══ RECORDS TO USE ══

/-- Settles O48: the four transitions, each from its hypotheses. -/
theorem keyWaitTransitions : Obligations.KeyWaitTransitions := by
  intro x s
  refine ⟨fun hidle hup => ?idle, fun k hidle hdown hbelow => ?captured, fun hactive hdown => ?held,
    fun hactive hup => ?released⟩
  case idle =>
    have hkeys : s.key = 0 := BitVec.eq_of_getLsbD_eq fun k hk => (hup k hk).trans BitVec.getLsbD_zero.symm
    exact exec_ldVxK_idle x hidle hkeys
  case captured =>
    exact ⟨_, exec_ldVxK_captured x hidle hdown hbelow, rfl, rfl, rfl,
      (Frame.refl _ _ s).setKeyWait (List.mem_singleton_self _) _ _⟩
  case held => exact exec_ldVxK_held x hactive hdown
  case released =>
    refine ⟨_, exec_ldVxK_released x hactive hup, ?_, rfl, rfl, s.frame_keyWait_released x _ _ _⟩
    rw [State.setKeyWait_reg, State.reg_setReg_same]
    exact BitVec.toNat_setWidth_of_le (by decide)

theorem exec_ldVxDt (x : Nibble) (s : State) : exec (.ldVxDt x) s = .next (s.advance.setReg x s.dt) := rfl

theorem exec_ldDtVx (x : Nibble) (s : State) : exec (.ldDtVx x) s = .next (s.advance.setDt (s.reg x)) := rfl

theorem exec_ldStVx (x : Nibble) (s : State) : exec (.ldStVx x) s = .next (s.advance.setSt (s.reg x)) := rfl

/-- Settles O49: three copies of a byte; `audio_active` is read off the sound timer. -/
theorem timerCopies : Obligations.TimerCopies := by
  intro x s
  refine ⟨decode_familyF x 0x07, decode_familyF x 0x15, decode_familyF x 0x18, exec_writes_reg (exec_ldVxDt x s),
    ?delay, ?sound⟩
  case delay =>
    exact ⟨_, exec_ldDtVx x s, rfl, rfl, (s.frame_advance_of _ _).setDt (List.mem_singleton_self _) _⟩
  case sound =>
    exact ⟨_, exec_ldStVx x s, rfl, decide_eq_true_iff, rfl,
      (s.frame_advance_of _ _).setSt (List.mem_singleton_self _) _⟩

end Sys2Proof.Machine
end

section
/-! PROOFS. No instruction reads the sound timer or the redraw flag (spec/10_state.md R16, R18). -/

namespace Sys2Proof.Machine

/-- The state with another sound timer and another redraw flag. -/
def State.withSound (s : State) (b : Byte) (f : Bool) : State := { s with st := b, redraw := f }

/-- The two states differ in the sound timer and the redraw flag at most. -/
def SameButSound (t u : State) : Prop := u = { t with st := u.st, redraw := u.redraw }

/-- A data access reads the index register alone. -/
theorem State.access_withSound {s t done done' : State} {op : Word} {n : Nat} (h : s.access op n done = .next t)
    (b : Byte) (f : Bool) (hdone : SameButSound done done') :
    ∃ u, (s.withSound b f).access op n done' = .next u ∧ SameButSound t u := by
  rcases State.access_cases s t op n done h with ⟨hin, rfl⟩ | ⟨hout, rfl⟩
  · exact ⟨_, State.access_inside (s.withSound b f) op n done' hin, hdone⟩
  · exact ⟨_, State.access_outside (s.withSound b f) op n done' hout, rfl⟩

/-- A skip reads `pc` alone. -/
theorem State.skipIf_withSound (s : State) (b : Byte) (f c : Bool) :
    SameButSound (s.skipIf c) ((s.withSound b f).skipIf c) := by
  rw [State.skipIf_eq, State.skipIf_eq]
  rfl

/-- A skip on a key reads `pc` and the latch alone. -/
theorem State.skipOnKey_withSound (s : State) (b : Byte) (f : Bool) (op : Word) (r : Byte) (down : Bool) :
    SameButSound (s.skipOnKey op r down) ((s.withSound b f).skipOnKey op r down) := by
  by_cases hr : r.toNat ≤ 15
  · rw [State.skipOnKey_inside s op r down hr, State.skipOnKey_inside _ op r down hr]
    rfl
  · rw [State.skipOnKey_outside s op r down (by omega), State.skipOnKey_outside _ op r down (by omega)]
    rfl

/-- Every instruction answers the same from such a state, up to those two elements. -/
theorem exec_withSound {i : Instr} {s t : State} (h : exec i s = .next t) (b : Byte) (f : Bool) :
    ∃ u, exec i (s.withSound b f) = .next u ∧ SameButSound t u := by
  cases i with
  | ret =>
    rcases exec_ret_cases s t h with ⟨k, hk, htop, rfl⟩ | ⟨hempty, rfl⟩
    · exact ⟨_, exec_ret_entry (s := s.withSound b f) hk htop, rfl⟩
    · exact ⟨_, exec_ret_empty (s := s.withSound b f) hempty, rfl⟩
  | call nnn =>
    rcases exec_call_cases nnn s t h with ⟨hroom, rfl⟩ | ⟨hfull, rfl⟩
    · exact ⟨_, exec_call_room nnn (s := s.withSound b f) hroom, rfl⟩
    · exact ⟨_, exec_call_full nnn (s := s.withSound b f) hfull, rfl⟩
  | ldVxK x =>
    rcases exec_ldVxK_cases x s with ⟨hactive, hdown, he⟩ | ⟨hactive, hup, he⟩ | ⟨hidle, hkeys, he⟩ |
      ⟨hidle, k, hdown, hbelow, he⟩ <;> cases he.symm.trans h
    · exact ⟨_, exec_ldVxK_held x (s := s.withSound b f) hactive hdown, rfl⟩
    · exact ⟨_, exec_ldVxK_released x (s := s.withSound b f) hactive hup, rfl⟩
    · exact ⟨_, exec_ldVxK_idle x (s := s.withSound b f) hidle hkeys, rfl⟩
    · exact ⟨_, exec_ldVxK_captured x (s := s.withSound b f) hidle hdown hbelow, rfl⟩
  | drw x y n | ldB x | stRegs x | ldRegs x => exact State.access_withSound h b f rfl
  | seImm x nn | sneImm x nn | seReg x y | sneReg x y => cases h; exact ⟨_, rfl, s.skipIf_withSound b f _⟩
  | skp x | sknp x => cases h; exact ⟨_, rfl, s.skipOnKey_withSound b f _ _ _⟩
  | cls | jp nnn | jpV0 nnn | ldI nnn | ldImm x nn | addImm x nn | rnd x nn | ldReg x y | orReg x y | andReg x y
  | xorReg x y | addReg x y | sub x y | subn x y | shr x y | shl x y | ldVxDt x | ldDtVx x | ldStVx x | addI x
  | ldF x => cases h; exact ⟨_, rfl, rfl⟩

/-- Settles O50: the case analysis over the instructions, by what each operation reads. -/
theorem noInstructionReadsSoundOrRedraw : Obligations.NoInstructionReadsSoundOrRedraw :=
  fun _ _ _ b f h => exec_withSound h b f

end Sys2Proof.Machine
end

═══

§ **TASK BRIEF**:
Go through the material above line by line and copy it exactly.

§ **ANSWER FOR THE TASK**:
/-- Settles O48: the four transitions, each from its hypotheses. -/
theorem keyWaitTransitions : Obligations.KeyWaitTransitions := by
  intro x s
  refine ⟨fun hidle hup => ?idle, fun k hidle hdown hbelow => ?captured, fun hactive hdown => ?held,
    fun hactive hup => ?released⟩
  case idle =>
    have hkeys : s.key = 0 := BitVec.eq_of_getLsbD_eq fun k hk => (hup k hk).trans BitVec.getLsbD_zero.symm
    exact exec_ldVxK_idle x hidle hkeys
  case captured =>
    exact ⟨_, exec_ldVxK_captured x hidle hdown hbelow, rfl, rfl, rfl,
      (Frame.refl _ _ s).setKeyWait (List.mem_singleton_self _) _ _⟩
  case held => exact exec_ldVxK_held x hactive hdown
  case released =>
    refine ⟨_, exec_ldVxK_released x hactive hup, ?_, rfl, rfl, s.frame_keyWait_released x _ _ _⟩
    rw [State.setKeyWait_reg, State.reg_setReg_same]
    exact BitVec.toNat_setWidth_of_le (by decide)

theorem exec_ldVxDt (x : Nibble) (s : State) : exec (.ldVxDt x) s = .next (s.advance.setReg x s.dt) := rfl

theorem exec_ldDtVx (x : Nibble) (s : State) : exec (.ldDtVx x) s = .next (s.advance.setDt (s.reg x)) := rfl

theorem exec_ldStVx (x : Nibble) (s : State) : exec (.ldStVx x) s = .next (s.advance.setSt (s.reg x)) := rfl

/-- Settles O49: three copies of a byte; `audio_active` is read off the sound timer. -/
theorem timerCopies : Obligations.TimerCopies := by
  intro x s
  refine ⟨decode_familyF x 0x07, decode_familyF x 0x15, decode_familyF x 0x18, exec_writes_reg (exec_ldVxDt x s),
    ?delay, ?sound⟩
  case delay =>
    exact ⟨_, exec_ldDtVx x s, rfl, rfl, (s.frame_advance_of _ _).setDt (List.mem_singleton_self _) _⟩
  case sound =>
    exact ⟨_, exec_ldStVx x s, rfl, decide_eq_true_iff, rfl,
      (s.frame_advance_of _ _).setSt (List.mem_singleton_self _) _⟩

end Sys2Proof.Machine
end

section
/-! PROOFS. No instruction reads the sound timer or the redraw flag (spec/10_state.md R16, R18). -/

namespace Sys2Proof.Machine

/-- The state with another sound timer and another redraw flag. -/
def State.withSound (s : State) (b : Byte) (f : Bool) : State := { s with st := b, redraw := f }

/-- The two states differ in the sound timer and the redraw flag at most. -/
def SameButSound (t u : State) : Prop := u = { t with st := u.st, redraw := u.redraw }

/-- A data access reads the index register alone. -/
theorem State.access_withSound {s t done done' : State} {op : Word} {n : Nat} (h : s.access op n done = .next t)
    (b : Byte) (f : Bool) (hdone : SameButSound done done') :
    ∃ u, (s.withSound b f).access op n done' = .next u ∧ SameButSound t u := by
  rcases State.access_cases s t op n done h with ⟨hin, rfl⟩ | ⟨hout, rfl⟩
  · exact ⟨_, State.access_inside (s.withSound b f) op n done' hin, hdone⟩
  · exact ⟨_, State.access_outside (s.withSound b f) op n done' hout, rfl⟩

/-- A skip reads `pc` alone. -/
theorem State.skipIf_withSound (s : State) (b : Byte) (f c : Bool) :
    SameButSound (s.skipIf c) ((s.withSound b f).skipIf c) := by
  rw [State.skipIf_eq, State.skipIf_eq]
  rfl

/-- A skip on a key reads `pc` and the latch alone. -/
theorem State.skipOnKey_withSound (s : State) (b : Byte) (f : Bool) (op : Word) (r : Byte) (down : Bool) :
    SameButSound (s.skipOnKey op r down) ((s.withSound b f).skipOnKey op r down) := by
  by_cases hr : r.toNat ≤ 15
  · rw [State.skipOnKey_inside s op r down hr, State.skipOnKey_inside _ op r down hr]
    rfl
  · rw [State.skipOnKey_outside s op r down (by omega), State.skipOnKey_outside _ op r down (by omega)]
    rfl

/-- Every instruction answers the same from such a state, up to those two elements. -/
theorem exec_withSound {i : Instr} {s t : State} (h : exec i s = .next t) (b : Byte) (f : Bool) :
    ∃ u, exec i (s.withSound b f) = .next u ∧ SameButSound t u := by
  cases i with
  | ret =>
    rcases exec_ret_cases s t h with ⟨k, hk, htop, rfl⟩ | ⟨hempty, rfl⟩
    · exact ⟨_, exec_ret_entry (s := s.withSound b f) hk htop, rfl⟩
    · exact ⟨_, exec_ret_empty (s := s.withSound b f) hempty, rfl⟩
  | call nnn =>
    rcases exec_call_cases nnn s t h with ⟨hroom, rfl⟩ | ⟨hfull, rfl⟩
    · exact ⟨_, exec_call_room nnn (s := s.withSound b f) hroom, rfl⟩
    · exact ⟨_, exec_call_full nnn (s := s.withSound b f) hfull, rfl⟩
  | ldVxK x =>
    rcases exec_ldVxK_cases x s with ⟨hactive, hdown, he⟩ | ⟨hactive, hup, he⟩ | ⟨hidle, hkeys, he⟩ |
      ⟨hidle, k, hdown, hbelow, he⟩ <;> cases he.symm.trans h
    · exact ⟨_, exec_ldVxK_held x (s := s.withSound b f) hactive hdown, rfl⟩
    · exact ⟨_, exec_ldVxK_released x (s := s.withSound b f) hactive hup, rfl⟩
    · exact ⟨_, exec_ldVxK_idle x (s := s.withSound b f) hidle hkeys, rfl⟩
    · exact ⟨_, exec_ldVxK_captured x (s := s.withSound b f) hidle hdown hbelow, rfl⟩
  | drw x y n | ldB x | stRegs x | ldRegs x => exact State.access_withSound h b f rfl
  | seImm x nn | sneImm x nn | seReg x y | sneReg x y => cases h; exact ⟨_, rfl, s.skipIf_withSound b f _⟩
  | skp x | sknp x => cases h; exact ⟨_, rfl, s.skipOnKey_withSound b f _ _ _⟩
  | cls | jp nnn | jpV0 nnn | ldI nnn | ldImm x nn | addImm x nn | rnd x nn | ldReg x y | orReg x y | andReg x y
  | xorReg x y | addReg x y | sub x y | subn x y | shr x y | shl x y | ldVxDt x | ldDtVx x | ldStVx x | addI x
  | ldF x => cases h; exact ⟨_, rfl, rfl⟩

/-- Settles O50: the case analysis over the instructions, by what each operation reads. -/
theorem noInstructionReadsSoundOrRedraw : Obligations.NoInstructionReadsSoundOrRedraw :=
  fun _ _ _ b f h => exec_withSound h b f

end Sys2Proof.Machine
end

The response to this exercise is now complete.